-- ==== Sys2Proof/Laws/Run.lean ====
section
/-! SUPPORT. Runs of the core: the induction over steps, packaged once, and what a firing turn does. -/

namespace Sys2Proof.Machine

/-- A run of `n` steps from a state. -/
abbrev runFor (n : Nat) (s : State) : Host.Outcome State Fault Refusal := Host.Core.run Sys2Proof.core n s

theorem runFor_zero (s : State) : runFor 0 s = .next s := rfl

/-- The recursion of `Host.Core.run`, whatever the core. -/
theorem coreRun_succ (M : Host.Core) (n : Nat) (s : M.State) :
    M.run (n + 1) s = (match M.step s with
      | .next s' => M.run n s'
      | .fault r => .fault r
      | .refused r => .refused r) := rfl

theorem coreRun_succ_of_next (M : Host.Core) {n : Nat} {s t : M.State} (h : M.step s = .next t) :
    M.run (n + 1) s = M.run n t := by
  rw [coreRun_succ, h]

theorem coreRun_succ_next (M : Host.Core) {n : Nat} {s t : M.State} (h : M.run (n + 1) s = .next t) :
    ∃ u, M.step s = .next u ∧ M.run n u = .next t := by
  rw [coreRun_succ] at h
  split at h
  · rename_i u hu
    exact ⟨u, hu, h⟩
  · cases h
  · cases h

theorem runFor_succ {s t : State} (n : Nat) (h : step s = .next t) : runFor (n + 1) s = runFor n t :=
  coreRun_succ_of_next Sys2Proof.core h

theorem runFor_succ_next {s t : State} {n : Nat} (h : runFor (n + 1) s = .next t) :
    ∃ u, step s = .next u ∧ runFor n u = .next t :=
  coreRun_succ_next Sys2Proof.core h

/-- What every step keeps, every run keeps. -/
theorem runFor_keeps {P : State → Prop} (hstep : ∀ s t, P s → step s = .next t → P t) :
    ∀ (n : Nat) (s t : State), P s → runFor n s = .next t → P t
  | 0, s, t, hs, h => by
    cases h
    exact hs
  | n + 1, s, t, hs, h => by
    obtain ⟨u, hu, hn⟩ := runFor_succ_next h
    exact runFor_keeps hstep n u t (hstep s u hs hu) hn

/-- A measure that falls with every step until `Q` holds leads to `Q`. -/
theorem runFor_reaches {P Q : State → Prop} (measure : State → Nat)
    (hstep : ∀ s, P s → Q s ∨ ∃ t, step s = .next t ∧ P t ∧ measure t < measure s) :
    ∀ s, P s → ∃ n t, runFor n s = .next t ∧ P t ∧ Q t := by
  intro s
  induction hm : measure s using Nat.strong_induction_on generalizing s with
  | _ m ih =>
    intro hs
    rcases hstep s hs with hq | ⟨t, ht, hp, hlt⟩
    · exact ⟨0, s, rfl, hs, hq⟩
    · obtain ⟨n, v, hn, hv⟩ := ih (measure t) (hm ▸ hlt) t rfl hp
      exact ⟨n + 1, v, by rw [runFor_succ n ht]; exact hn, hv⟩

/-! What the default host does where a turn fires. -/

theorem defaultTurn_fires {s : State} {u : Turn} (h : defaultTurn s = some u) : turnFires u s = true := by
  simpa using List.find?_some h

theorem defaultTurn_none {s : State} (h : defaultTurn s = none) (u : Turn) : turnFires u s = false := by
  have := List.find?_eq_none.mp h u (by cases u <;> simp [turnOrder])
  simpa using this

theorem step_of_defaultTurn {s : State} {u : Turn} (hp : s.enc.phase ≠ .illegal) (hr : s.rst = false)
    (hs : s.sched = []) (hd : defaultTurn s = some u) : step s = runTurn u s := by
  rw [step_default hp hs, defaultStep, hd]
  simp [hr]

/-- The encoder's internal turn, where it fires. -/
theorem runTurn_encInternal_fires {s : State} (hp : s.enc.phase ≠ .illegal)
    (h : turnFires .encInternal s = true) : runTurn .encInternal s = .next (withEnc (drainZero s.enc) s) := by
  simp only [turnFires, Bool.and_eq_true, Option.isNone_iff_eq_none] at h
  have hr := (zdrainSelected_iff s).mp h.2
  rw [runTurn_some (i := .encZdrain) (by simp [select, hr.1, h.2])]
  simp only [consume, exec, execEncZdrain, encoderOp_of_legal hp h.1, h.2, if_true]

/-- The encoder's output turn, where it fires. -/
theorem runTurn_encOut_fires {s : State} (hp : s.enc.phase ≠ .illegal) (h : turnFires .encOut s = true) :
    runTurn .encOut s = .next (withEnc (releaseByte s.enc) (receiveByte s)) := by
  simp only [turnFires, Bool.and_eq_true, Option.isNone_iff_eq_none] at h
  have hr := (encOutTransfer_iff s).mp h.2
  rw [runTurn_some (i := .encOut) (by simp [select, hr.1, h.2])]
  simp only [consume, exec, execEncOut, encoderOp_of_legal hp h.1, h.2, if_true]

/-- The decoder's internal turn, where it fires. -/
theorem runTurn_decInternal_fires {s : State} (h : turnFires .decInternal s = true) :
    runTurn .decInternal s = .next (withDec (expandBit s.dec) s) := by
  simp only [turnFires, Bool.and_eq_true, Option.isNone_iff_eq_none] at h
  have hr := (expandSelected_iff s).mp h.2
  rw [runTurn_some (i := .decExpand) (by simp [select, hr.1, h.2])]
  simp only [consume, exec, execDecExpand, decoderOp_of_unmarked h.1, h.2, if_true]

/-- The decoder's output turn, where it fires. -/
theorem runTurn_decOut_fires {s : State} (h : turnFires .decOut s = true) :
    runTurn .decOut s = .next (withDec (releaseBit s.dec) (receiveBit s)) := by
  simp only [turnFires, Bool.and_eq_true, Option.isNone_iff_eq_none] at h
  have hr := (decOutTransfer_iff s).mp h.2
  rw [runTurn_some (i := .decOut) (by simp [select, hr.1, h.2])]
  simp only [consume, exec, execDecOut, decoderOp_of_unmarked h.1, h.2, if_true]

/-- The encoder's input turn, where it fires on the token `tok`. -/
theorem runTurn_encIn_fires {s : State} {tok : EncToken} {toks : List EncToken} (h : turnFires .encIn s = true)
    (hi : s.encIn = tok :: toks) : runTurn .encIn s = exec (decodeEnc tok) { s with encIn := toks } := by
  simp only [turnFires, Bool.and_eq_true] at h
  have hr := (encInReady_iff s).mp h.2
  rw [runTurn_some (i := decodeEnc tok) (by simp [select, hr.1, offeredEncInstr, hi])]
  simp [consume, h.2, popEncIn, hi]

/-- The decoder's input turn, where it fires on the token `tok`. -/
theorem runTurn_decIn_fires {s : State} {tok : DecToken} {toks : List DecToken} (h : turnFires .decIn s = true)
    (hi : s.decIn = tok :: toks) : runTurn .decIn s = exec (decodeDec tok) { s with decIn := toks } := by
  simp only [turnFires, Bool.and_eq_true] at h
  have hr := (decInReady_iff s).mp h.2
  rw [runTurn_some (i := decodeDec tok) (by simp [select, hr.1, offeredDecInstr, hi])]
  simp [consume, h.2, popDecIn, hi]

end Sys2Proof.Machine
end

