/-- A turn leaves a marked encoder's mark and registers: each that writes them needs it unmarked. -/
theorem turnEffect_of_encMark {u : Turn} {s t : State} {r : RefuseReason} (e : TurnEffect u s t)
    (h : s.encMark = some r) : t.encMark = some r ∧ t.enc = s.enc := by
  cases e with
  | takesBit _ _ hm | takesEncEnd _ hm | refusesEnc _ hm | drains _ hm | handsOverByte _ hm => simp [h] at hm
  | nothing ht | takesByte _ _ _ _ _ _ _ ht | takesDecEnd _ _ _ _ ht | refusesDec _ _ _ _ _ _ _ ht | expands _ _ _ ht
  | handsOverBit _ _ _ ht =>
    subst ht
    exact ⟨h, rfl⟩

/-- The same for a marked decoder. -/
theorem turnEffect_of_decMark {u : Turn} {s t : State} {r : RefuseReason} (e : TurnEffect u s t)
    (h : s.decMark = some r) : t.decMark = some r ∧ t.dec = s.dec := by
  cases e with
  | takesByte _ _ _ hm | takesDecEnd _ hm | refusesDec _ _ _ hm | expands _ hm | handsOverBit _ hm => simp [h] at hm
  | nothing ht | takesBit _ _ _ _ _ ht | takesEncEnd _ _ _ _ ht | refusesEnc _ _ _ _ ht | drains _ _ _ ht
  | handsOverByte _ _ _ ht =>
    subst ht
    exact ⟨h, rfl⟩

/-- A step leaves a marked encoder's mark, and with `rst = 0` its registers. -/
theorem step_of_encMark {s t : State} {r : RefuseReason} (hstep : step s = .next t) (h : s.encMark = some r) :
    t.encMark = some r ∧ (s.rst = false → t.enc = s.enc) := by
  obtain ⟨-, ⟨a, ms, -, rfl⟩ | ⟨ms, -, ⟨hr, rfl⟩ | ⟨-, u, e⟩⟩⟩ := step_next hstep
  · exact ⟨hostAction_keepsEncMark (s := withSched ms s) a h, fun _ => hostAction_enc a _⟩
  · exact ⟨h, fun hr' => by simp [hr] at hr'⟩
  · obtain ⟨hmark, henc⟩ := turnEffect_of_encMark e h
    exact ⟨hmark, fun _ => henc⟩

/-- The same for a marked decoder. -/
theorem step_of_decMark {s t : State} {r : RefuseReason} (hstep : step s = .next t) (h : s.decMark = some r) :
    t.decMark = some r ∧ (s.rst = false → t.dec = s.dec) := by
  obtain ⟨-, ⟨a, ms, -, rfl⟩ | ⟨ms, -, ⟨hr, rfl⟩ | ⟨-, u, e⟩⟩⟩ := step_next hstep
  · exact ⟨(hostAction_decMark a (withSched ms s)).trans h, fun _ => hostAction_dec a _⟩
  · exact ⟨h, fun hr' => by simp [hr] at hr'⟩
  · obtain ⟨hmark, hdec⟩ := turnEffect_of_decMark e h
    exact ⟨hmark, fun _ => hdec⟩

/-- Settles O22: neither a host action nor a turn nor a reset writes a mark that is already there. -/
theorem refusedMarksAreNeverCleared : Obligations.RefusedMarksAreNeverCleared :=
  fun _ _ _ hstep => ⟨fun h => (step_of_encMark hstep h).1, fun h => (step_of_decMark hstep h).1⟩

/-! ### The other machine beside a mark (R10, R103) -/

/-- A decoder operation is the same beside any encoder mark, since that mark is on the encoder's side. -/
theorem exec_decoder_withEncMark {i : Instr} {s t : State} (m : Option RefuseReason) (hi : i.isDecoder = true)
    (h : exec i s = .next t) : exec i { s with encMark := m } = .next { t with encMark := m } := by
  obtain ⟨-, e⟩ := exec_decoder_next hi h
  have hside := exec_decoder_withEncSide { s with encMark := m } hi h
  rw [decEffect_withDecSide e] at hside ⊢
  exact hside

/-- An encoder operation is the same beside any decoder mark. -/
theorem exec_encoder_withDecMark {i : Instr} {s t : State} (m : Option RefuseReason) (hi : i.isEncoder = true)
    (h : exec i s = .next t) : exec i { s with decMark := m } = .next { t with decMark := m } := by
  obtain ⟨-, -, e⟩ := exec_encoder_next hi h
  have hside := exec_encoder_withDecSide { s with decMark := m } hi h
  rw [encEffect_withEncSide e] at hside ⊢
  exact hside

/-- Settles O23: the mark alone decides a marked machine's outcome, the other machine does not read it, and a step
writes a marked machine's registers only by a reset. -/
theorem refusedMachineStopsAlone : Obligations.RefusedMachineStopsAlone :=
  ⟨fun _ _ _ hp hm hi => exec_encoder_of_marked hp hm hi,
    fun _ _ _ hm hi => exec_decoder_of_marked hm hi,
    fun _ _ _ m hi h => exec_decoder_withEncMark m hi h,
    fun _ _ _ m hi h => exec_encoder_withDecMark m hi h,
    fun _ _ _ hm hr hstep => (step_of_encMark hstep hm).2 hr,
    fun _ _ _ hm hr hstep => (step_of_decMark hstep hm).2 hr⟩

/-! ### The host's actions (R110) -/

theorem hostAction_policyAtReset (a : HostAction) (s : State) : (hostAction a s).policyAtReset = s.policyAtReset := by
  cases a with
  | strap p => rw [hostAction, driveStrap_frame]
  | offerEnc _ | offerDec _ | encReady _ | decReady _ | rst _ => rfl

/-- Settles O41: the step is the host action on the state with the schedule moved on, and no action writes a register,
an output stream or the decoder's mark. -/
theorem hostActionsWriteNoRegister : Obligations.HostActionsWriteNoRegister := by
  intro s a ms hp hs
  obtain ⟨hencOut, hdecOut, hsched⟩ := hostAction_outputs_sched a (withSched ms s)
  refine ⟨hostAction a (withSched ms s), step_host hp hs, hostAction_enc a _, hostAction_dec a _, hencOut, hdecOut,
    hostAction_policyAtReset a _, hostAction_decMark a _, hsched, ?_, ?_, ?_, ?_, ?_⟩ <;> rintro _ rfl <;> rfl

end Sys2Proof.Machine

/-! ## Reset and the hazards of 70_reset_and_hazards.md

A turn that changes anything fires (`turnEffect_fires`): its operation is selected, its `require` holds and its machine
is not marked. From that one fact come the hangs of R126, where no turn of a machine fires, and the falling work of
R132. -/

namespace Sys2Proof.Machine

•••••

Prompt: Check each line of the material for "takesByte". Copy the ones that have it.

Your solution:
  | nothing ht | takesByte _ _ _ _ _ _ _ ht | takesDecEnd _ _ _ _ ht | refusesDec _ _ _ _ _ _ _ ht | expands _ _ _ ht
  | takesByte _ _ _ hm | takesDecEnd _ hm | refusesDec _ _ _ hm | expands _ hm | handsOverBit _ hm => simp [h] at hm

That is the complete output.